Asked specifically if he had lost respect for six-time major winner Mickelson, whose victory in the US PGA Championship last year made him the oldest major champion ever, McIlroy said: "As a golfer? No.

"He won a major championship 13 months ago, probably one of the crowning achievements of his career and one of the most impressive achievements in the history of the game of golf. As a golfer, I have the utmost respect for Phil.

"I've been disappointed with how he has went about what he has done, but I think he has come back and shown some remorse about how he has handled some things so I think he has learned from that."

McIlroy and Justin Thomas have emerged as the staunchest advocates of the PGA Tour and, a day after the 54-hole LIV event came to an underwhelming conclusion, they fought out the Canadian Open in a thrilling finish, with McIlroy eventually defending his title in front of a raucous crowd.

It was the 21st PGA Tour victory of McIlroy's career - one more than Norman - and prompted McIlroy to take a swipe at the Australian which he admitted at Brookline was a "little bit petty".

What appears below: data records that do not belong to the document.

-- ==== Sys2Proof/Decode.lean ====
section
/-! DEFINITION. The decoder: instruction words to instructions (R24 to R56), total on any words and bytes,
rejecting by name; and the encoder, written from the same tables. -/

namespace Sys2Proof

open Sys2Proof.Machine

/-- Why bytes give no instruction. -/
inductive Reject
  /-- Fewer than four bytes: no base word. -/
  | truncated
  /-- The base word has X = 1 and fewer than four bytes follow it. -/
  | truncatedExt
  /-- The words are an encoding that raises ILL (R27 to R55). -/
  | illegal (i : Instr)
  deriving DecidableEq, Repr

namespace Decode

/-- A lane word and its modifier word, or the default modifier word when X = 0 (R26, R28, R29). -/
def lane {δ α β : Type} (fd : Nat → δ) (fa : Nat → α) (fb : Nat → β) (dflt : Ty) (w e : Nat) :
    LaneForm δ α β :=
  { s := bit w 30, x := bit w 29
    d := fd (bits w 22 16), a := fa (bits w 15 8), b := fb (bits w 7 0)
    c := if bit w 29 then BitVec.ofNat 8 (bits e 31 24) else 0
    g := if bit w 29 then BitVec.ofNat 3 (bits e 23 21) else 7
    gn := bit w 29 && bit e 20
    ty := if bit w 29 then tyOf (bits e 19 16) else dflt
    q := if bit w 29 then BitVec.ofNat 12 (bits e 15 4) else 0 }

def laneR (dflt : Ty) (w e : Nat) : LaneW := lane dstOf srcOf srcOf dflt w e
def laneP (dflt : Ty) (w e : Nat) : PredW := lane (BitVec.ofNat 7) srcOf srcOf dflt w e
def lanePL (dflt : Ty) (w e : Nat) : PLogW := lane (BitVec.ofNat 7) (BitVec.ofNat 8) (BitVec.ofNat 8) dflt w e
def laneK (dflt : Ty) (w e : Nat) : KMovW := lane dstOf (BitVec.ofNat 8) (BitVec.ofNat 8) dflt w e

/-- The branch layout (R37). -/
def braW (w e : Nat) : BraW :=
  { s := bit w 30, x := bit w 29, g := BitVec.ofNat 3 (bits w 22 20), gn := bit w 19
    disp := BitVec.ofNat 19 (bits w 18 0), e := if bit w 29 then BitVec.ofNat 32 e else 0 }

/-- A uniform word (R39, R44). -/
def uniW (w e : Nat) : UniW :=
  { s := bit w 30, x := bit w 29, d := ufldOf (bits w 21 15), a := ufldOf (bits w 14 8)
    b := ubOf (bits w 7 0), e := if bit w 29 then BitVec.ofNat 32 e else 0 }

/-- SUB of a lane word: 0 in the default modifier word (R29). -/
def subOf (w e : Nat) : Nat := if bit w 29 then bits e 3 0 else 0

/-- A ring field 104 + N (R245). -/
def freeFld (f : UFld) : Bool :=
  match f with
  | .imm n => decide (8 ≤ n.val) && decide (n.val < 16)
  | _ => false

/-- The instruction of an opcode that R53 and R54 leave unassigned. -/
def reserved (w e : Nat) : Instr := .reservedOpcode (BitVec.ofNat 32 w) (if bit w 29 then BitVec.ofNat 32 e else 0)

/-- Lane opcodes (R53). -/
def parseLane (w e : Nat) : Instr :=
  match bits w 28 23 with
  | 0 => match subOf w e with
    | 0 => .add (laneR .i32 w e)
    | 1 => .sub (laneR .i32 w e)
    | 2 => .addc (laneR .i32 w e)
    | 3 => .subb (laneR .i32 w e)
    | _ => reserved w e
  | 1 => match subOf w e with
    | 0 => .mul (laneR .i32 w e)
    | 1 => .mulhi (laneR .i32 w e)
    | 2 => .mad (laneR .i32 w e)
    | 3 => .madhi (laneR .i32 w e)
    | _ => reserved w e
  | 2 => match subOf w e with
    | 0 => .div (laneR .i32 w e)
    | 1 => .rem (laneR .i32 w e)
    | _ => reserved w e
  | 3 => match subOf w e with
    | 0 => .min (laneR .i32 w e)
    | 1 => .max (laneR .i32 w e)
    | _ => reserved w e
  | 4 => match subOf w e with
    | 0 => .and (laneR .n32 w e)
    | 1 => .or (laneR .n32 w e)
    | 2 => .xor (laneR .n32 w e)
    | 3 => .andn (laneR .n32 w e)
    | _ => reserved w e
  | 5 => match subOf w e with
    | 0 => .shl (laneR .n32 w e)
    | 1 => .shr (laneR .n32 w e)
    | 2 => .sar (laneR .n32 w e)
    | 3 => .rot (laneR .n32 w e)
    | _ => reserved w e
  | 6 => match subOf w e with
    | 0 => .clz (laneR .n32 w e)
    | 1 => .popc (laneR .n32 w e)
    | 2 => .brev (laneR .n32 w e)
    | _ => reserved w e
  | 7 => match subOf w e with
    | 0 => .bfx (laneR .n32 w e)
    | 1 => .bfi (laneR .n32 w e)
    | _ => reserved w e
  | 8 => match subOf w e with
    | 0 => .lea (laneR .n64 w e)
    | _ => reserved w e
  | 9 => .cmp (BitVec.ofNat 4 (subOf w e)) (laneP .i32 w e)
  | 10 => match subOf w e with
    | 0 => .sel (laneR .n32 w e)
    | _ => reserved w e
  | 11 => match subOf w e with
    | 0 => .mov (laneR .n32 w e)
    | 1 => .movk (laneK .n32 w e)
    | _ => reserved w e
  | 12 => match subOf w e with
    | 0 => .pand (lanePL .i32 w e)
    | 1 => .por (lanePL .i32 w e)
    | 2 => .pxor (lanePL .i32 w e)
    | 3 => .pnot (lanePL .i32 w e)
    | _ => reserved w e
  | 16 => match subOf w e with
    | 0 => .fadd (laneR .f32 w e)
    | 1 => .fsub (laneR .f32 w e)
    | 2 => .fmul (laneR .f32 w e)
    | _ => reserved w e
  | 17 => match subOf w e with
    | 0 => .ffma (laneR .f32 w e)
    | _ => reserved w e
  | 18 => match subOf w e with
    | 0 => .fmin (laneR .f32 w e)
    | 1 => .fmax (laneR .f32 w e)
    | _ => reserved w e
  | 19 => .fcmp (BitVec.ofNat 4 (subOf w e)) (laneP .f32 w e)
  | 20 => match subOf w e with
    | 0 => .fdiv (laneR .f32 w e)
    | _ => reserved w e
  | 21 => match subOf w e with
    | 0 => .frcp (laneR .f32 w e)
    | 1 => .frsq (laneR .f32 w e)
    | 2 => .fsqrt (laneR .f32 w e)
    | 3 => .fex2 (laneR .f32 w e)
    | 4 => .flg2 (laneR .f32 w e)
    | 5 => .fsin (laneR .f32 w e)
    | 6 => .fcos (laneR .f32 w e)
    | _ => reserved w e
  | 22 => match subOf w e with
    | 0 => .dot2 (laneR .bf16x2 w e)
    | _ => reserved w e
  | 23 => match subOf w e with
    | 0 => .hfma2 (laneR .f16x2 w e)
    | _ => reserved w e
  | 24 => match subOf w e with
    | 0 => .cvtFf (laneR .f32 w e)
    | 1 => .cvtFi (laneR .i32 w e)
    | 2 => .cvtIf (laneR .f32 w e)
    | 3 => .cvtIi (laneR .i32 w e)
    | _ => reserved w e
  | 25 => match subOf w e with
    | 0 => .cvtxPack (laneR .xf w e)
    | 1 => .cvtxUnpack (laneR .xf w e)
    | _ => reserved w e
  | 26 => match subOf w e with
    | 0 => .pack2 (laneR .f16x2 w e)
    | _ => reserved w e
  | 27 => match subOf w e with
    | 0 => .fclass (laneR .f32 w e)
    | _ => reserved w e
  | 28 => match subOf w e with
    | 0 => .bscl (laneR .f32 w e)
    | _ => reserved w e
  | 29 => match subOf w e with
    | 0 => .qblk (laneR .xf w e)
    | _ => reserved w e
  | 32 => .bra (braW w e)
  | 33 => .call (braW w e)
  | 34 => match subOf w e with
    | 0 => .brx (laneR .n64 w e)
    | 1 => .callx (laneR .n64 w e)
    | 2 => .ret (laneR .n64 w e)
    | 3 => .exit (laneR .n64 w e)
    | 4 => .brk (laneR .n64 w e)
    | 5 => .rejoin (laneR .n64 w e)
    | 6 => .yield (laneR .n64 w e)
    | _ => reserved w e
  | 36 => match subOf w e with
    | 0 => .voteAny (laneP .i32 w e)
    | 1 => .voteAll (laneP .i32 w e)
    | 2 => .voteBal (laneR .n32 w e)
    | _ => reserved w e
  | 37 => match subOf w e with
    | 0 => .shflIdx (laneR .n32 w e)
    | 1 => .shflUp (laneR .n32 w e)
    | 2 => .shflDn (laneR .n32 w e)
    | 3 => .shflXor (laneR .n32 w e)
    | _ => reserved w e
  | 38 => .redux (BitVec.ofNat 4 (subOf w e)) (laneR .i32 w e)
  | 39 => .scan (BitVec.ofNat 4 (subOf w e)) (laneR .i32 w e)
  | 40 => match subOf w e with
    | 0 => .match_ (laneR .n32 w e)
    | _ => reserved w e
  | 41 => match subOf w e with
    | 0 => .spawn (laneR .n64 w e)
    | _ => reserved w e
  | 42 => match subOf w e with
    | 0 => .phflush (laneR .n64 w e)
    | _ => reserved w e
  | 48 => match subOf w e with
    | 0 => .ld (laneR .n32 w e)
    | _ => reserved w e
  | 49 => match subOf w e with
    | 0 => .st (laneR .n32 w e)
    | _ => reserved w e
  | 50 => .atom (BitVec.ofNat 4 (subOf w e)) (laneR .n32 w e)
  | 51 => match subOf w e with
    | 0 => .cas (laneR .n32 w e)
    | _ => reserved w e
  | 52 => match subOf w e with
    | 0 => .prf (laneR .i32 w e)
    | _ => reserved w e
  | 53 => match subOf w e with
    | 0 => .spt (laneR .n64 w e)
    | 1 => .spc (laneR .n64 w e)
    | _ => reserved w e
  | 54 => match subOf w e with
    | 0 => .ldb (laneR .n32 w e)
    | _ => reserved w e
  | 56 => match subOf w e with
    | 0 => .mtov (laneR .f32 w e)
    | _ => reserved w e
  | 57 => match subOf w e with
    | 0 => .mvtot (laneR .f32 w e)
    | _ => reserved w e
  | _ => reserved w e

But the four-time major winner feels he has a duty to speak out about a subject he feels is "fracturing the game more than it already is".

"It's certainly a burden I don't need but I have very strong opinions on the subject," McIlroy said.

"Legacy, reputation... at the end of the day that's all you have. You strip everything away, and you're left with how you made people feel and what people thought of you. That is important to me. What they are doing over there does not mean anything, apart from collecting a ton of money."